Optional, as JaBbA will infer internally with CBS, but if needed you can also provide tumor and/or normal segmentation through seg and nseg arguments.
-
How to prepare the purity and ploidy input?
Optional, as JaBbA will infer internally with one of ppgrid, sequenza, and Ppurple of your choice through ppmethod argument, depending on the availability of necessary input files. Purity and ploidy estimation is arguably the most influential hyper-parameter of a JaBbA run, as it dictates the relationship between coverage data to copy number space, so if you want to make high quality graphs, start with better estiamtions. It is a very hard problem disguised as an easy one. Other external tools that helps: ABSOLUTE, ASCAT-wgs, TITAN.
-
How to choose slack penalty?
The default used in the paper is 100, which in theory correspond to a prior belief that 1 in 100 breakends have loose end, or unexplained copy number change without consistent junction. In practice though, there are many source of noise in the coverage data that could mix with the desired signal of copy number change. After running JaBbA, plot the output copy number alongside the input coverage, If your output segmentation looks too "rigid", i.e. missing obvious clean copy number change points, you might want to consider dropping the slack penalty, as it indicates that JaBbA is so reluctant to add a loose end that it ignores the true signal from the coverage. For dryclean coverage input, which is at 1kbp resolution and denoised, we currently recommend trying slack penalty around 20.

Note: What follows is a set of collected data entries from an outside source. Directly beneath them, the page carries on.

/-- Settles O50: data above the bound and an empty slot are the two errors of a command, which leave the slot; any other
command moves it by its row; and an error response changes nothing. -/
theorem lifecycleFollowsTable : Obligations.LifecycleFollowsTable := by
  refine ⟨lifecycle_encoding, fun i s sl hk => ?_, fun s t r resp hperform hresp herror => ?_⟩
  · cases hlong : tooLong s.maxPayload i.data with
    | true =>
      have hc : i.creates ≠ true := fun hc => by simp [data_of_creates hc] at hlong
      exact ⟨_, sl, _, exec_tooLong hk hlong, hk, rfl, nofun, fun _ => rfl, fun h => absurd h hc, nofun, nofun⟩
    | false =>
      by_cases hlive : i.creates = true ∨ sl.valid = true
      · obtain ⟨u, d, o, sl', hexec, hslot, hrow⟩ := exec_answersOkIn hk hlong hlive
        refine ⟨_, sl', _, hexec, hslot, rfl, fun _ => ?_, fun h => absurd rfl h, fun _ => rfl, fun _ _ _ => rfl,
          fun hc _ hempty => ?_⟩
        · cases i <;> exact hrow
        · simp [hc, (lifecycle_eq_empty_iff sl).mp hempty] at hlive
      · obtain ⟨hc, hv⟩ : i.creates = false ∧ sl.valid = false := by simpa using hlive
        have hempty : sl.lifecycle = .empty := (lifecycle_eq_empty_iff sl).mpr hv
        exact ⟨_, sl, _, exec_empty hk hlong hc hv, hk, rfl, nofun, fun _ => rfl, fun h => by simp [hc] at h,
          fun _ _ h => absurd hempty h, fun _ _ _ => ⟨rfl, rfl⟩⟩
  · obtain ⟨-, -, hsame⟩ := errorResponsesChangeNothing s t r resp hperform hresp herror
    exact (congrArg State.slots hsame :)

end Sys2Proof.Machine

/-! ### Proofs about placed requests: a request made the next one (log 9) is the one chosen -/

namespace Sys2Proof.Machine

/-- An inserted request comes before every pending one, after the answered ones. -/
@[simp] theorem oldestPending_insertPending (r : Request) (seq : List Issued) :
    oldestPending (insertPending r seq) = some r := by
  induction seq with
  | nil => rfl
  | cons e rest ih =>
    simp only [insertPending]
    split
    case isTrue => rfl
    case isFalse hanswered => simp [oldestPending, hanswered, ih]

/-- A placed request is requester 0's oldest pending one, also in a state that had no requester. -/
theorem State.pendingOf_placeNext (s : State) (r : Request) : (s.placeNext r).pendingOf 0 = some r := by
  cases h : s.requesters with
  | nil => simp [State.pendingOf, State.placeNext, h, oldestPending]
  | cons seq rest => simp [State.pendingOf, State.placeNext, h]

/-- A placed request is chosen, and its turn leaves the arbitration order and the counter as they were before (log 9). -/
theorem State.choose_placeNext (s : State) (r : Request) :
    (s.placeNext r).choose =
      some { requester := 0, request := r, arbitration := s.arbitration, draws := s.draws } :=
  State.choose_of_named_first (s.placeNext_arbitration r) (s.pendingOf_placeNext r)

/-- Settles O7: the word is placed as its request, and placing writes neither the slots nor the bound. -/
theorem fetchWordPerformedNext : Obligations.FetchWordPerformedNext :=
  fun s nbits w => ⟨s.choose_placeNext _, s.placeNext_slots (tableRequest nbits w), s.placeNext_maxPayload _⟩

end Sys2Proof.Machine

The key to understanding what JaBbA is doing lies in its name, "balancing junctions". When analyzing SVs, junctions and segmental copy numbers have been treated separately in most if not all large scale WGS analyses, but what's not being addressed directly is that these are just two measurable features of the same DNA sequence. The structure of DNA tells us that it is a string, every segment in it are just joined in tandem, hence every copy of a segment should have exactly one upstream neighbor and one downstream neighbor. When adding all copies a segment has, the simple rule that cannot be broken is there must be same number of copies of up/downstream neighbors. If we treat segments as vertices and the 3'-5' phosphodiester bond between segments as edges, we get the junction balance constraints that couple them together.
Of course there would be copy number change points where we can't find a matching junction, and we fill them with loose ends. To make the copy number more correct without a junction we have to use these loose ends like placeholders so the junction balance constraint is still met. Then the construction of the objective function is clear: we want the segment copy number estiamte to be as close to the data's center as possible (minimize residual sum of square) while limit the places where we had to use loose ends for better fit (minimize the number of loose ends).

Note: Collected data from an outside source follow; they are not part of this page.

/-- One tick of a rendering in a quiet world: it is taken, or the last, or counted (R121, R176). -/
theorem step_of_rendering {s : State} {r : Rendering} (hr : s.rendering = some r)
    (hcounter : s.cyccnt < 2 ^ s.cfg.cntW) (hquiet : s.quiet) :
    (¬ s.undisturbed ∧ s.inputs ≠ [] ∧ step s = .next (s.rendered 1 r)) ∨
      (r.left ≤ 1 ∧ step s = .next ((s.waited 1).sendText r.text)) ∨
      (1 < r.left ∧ step s = .next (s.rendered 1 ⟨r.text, r.left - 1⟩)) := by
  rcases step_of_quiet hquiet with h | ⟨hu, hne, h⟩ <;> rw [dropInput_countTick hcounter] at h
  · rcases Nat.lt_or_ge 1 r.left with hleft | hleft
    · exact .inr (.inr ⟨hleft, h.trans (congrArg _ (act_rendering_counts (s := s.waited 1) hr hleft))⟩)
    · exact .inr (.inl ⟨hleft, h.trans (congrArg _ (act_rendering_ends (s := s.waited 1) hr hleft))⟩)
  · exact .inl ⟨hu, hne, by rw [h, State.rendered, ← hr]; rfl⟩

/-- A rendering ends in a quiet world: each tick takes one of its own or one of the finitely many inputs that
can take a tick from it. -/
theorem exists_rendersFor {s : State} {r : Rendering} (hr : s.rendering = some r) (hleft : 1 ≤ r.left)
    (hcounter : s.cyccnt < 2 ^ s.cfg.cntW) (hquiet : s.quiet) :
    ∃ d, r.left ≤ d ∧ (s.undisturbed → d = r.left) ∧ s.RendersFor r d := by
  induction hm : s.inputs.length + r.left using Nat.strong_induction_on generalizing s r with
  | _ m ih =>
    have hcounter' (r' : Rendering) : (s.rendered 1 r').cyccnt < 2 ^ (s.rendered 1 r').cfg.cntW :=
      waited_cyccnt_lt s 1
    have hquiet' (r' : Rendering) : (s.rendered 1 r').quiet := quiet_waited 1 hquiet
    have hlen (r' : Rendering) : (s.rendered 1 r').inputs.length = s.inputs.length - 1 := List.length_drop
    rcases step_of_rendering hr hcounter hquiet with ⟨hu, hne, hstep⟩ | ⟨hlast, hstep⟩ | ⟨hmore, hstep⟩
    case inl =>
      have hpos := List.length_pos_of_ne_nil hne
      obtain ⟨d, hd, -, h⟩ := ih _ (by rw [hlen]; omega) (s := s.rendered 1 r) rfl hleft (hcounter' r) (hquiet' r) rfl
      exact ⟨d + 1, by omega, fun h => absurd h hu, h.of_step hr hcounter hstep rfl⟩
    case inr.inl =>
      refine ⟨1, hlast, fun _ => by omega, ⟨fun i hi => ⟨r, ?_⟩, ?_⟩⟩
      · obtain rfl : i = 0 := by omega
        rw [rendered_zero hcounter hr, steps]
      · rw [steps_succ_of_step hstep, steps]
    case inr.inr =>
      obtain ⟨d, hd, hexact, h⟩ := ih _ (by rw [hlen]; simp only; omega) (s := s.rendered 1 ⟨r.text, r.left - 1⟩)
        rfl (show 1 ≤ r.left - 1 by omega) (hcounter' _) (hquiet' _) rfl
      have hd' : r.left - 1 ≤ d := hd
      refine ⟨d + 1, by omega, fun hu => ?_, h.of_step hr hcounter hstep rfl⟩
      have hdone : d = r.left - 1 := hexact (undisturbed_waited 1 hu)
      omega

/-- The rendering of a SENDFMT takes at least the ticks drawn for it, and exactly those if none is taken. -/
theorem exists_steps_beginRender {s : State} (text : List Byte) (n : Nat) (hcounter : s.cyccnt < 2 ^ s.cfg.cntW)
    (hquiet : s.quiet) :
    ∃ d, n ≤ d ∧ (n = 0 → d = 0) ∧ (s.undisturbed → d = n) ∧
      (∀ i, i < d → ∃ r, steps i (s.beginRender text n) = .next (s.rendered i r)) ∧
      steps d (s.beginRender text n) = .next ((s.waited d).sendText text) := by
  rcases beginRender_cases text n s with ⟨rfl, hb⟩ | ⟨hn, hb⟩ <;> rw [hb]
  · exact ⟨0, le_rfl, fun _ => rfl, fun _ => rfl, nofun, by rw [waited_zero hcounter, steps]⟩
  · obtain ⟨d, hd, hexact, h⟩ := exists_rendersFor (s := { s with rendering := some ⟨text, n⟩ }) rfl
      (Nat.one_le_iff_ne_zero.mpr hn) hcounter hquiet
    exact ⟨d, hd, fun h0 => absurd h0 hn, hexact, h.rendering, h.sending⟩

Marcin Imielinski - Assistant Professor, Weill Cornell Medicine Core Member, New York Genome Center.
Xiaotong Yao - Graduate Research Assistant, Weill Cornell Medicine, New York Genome Center.
Why the name? Keith Bradnam started a parody award called JABBA and we thought we'd won. However, jokes aside, did you notice the palindrome there? That's what would happen to a genome if it were to undergo BFB cycles.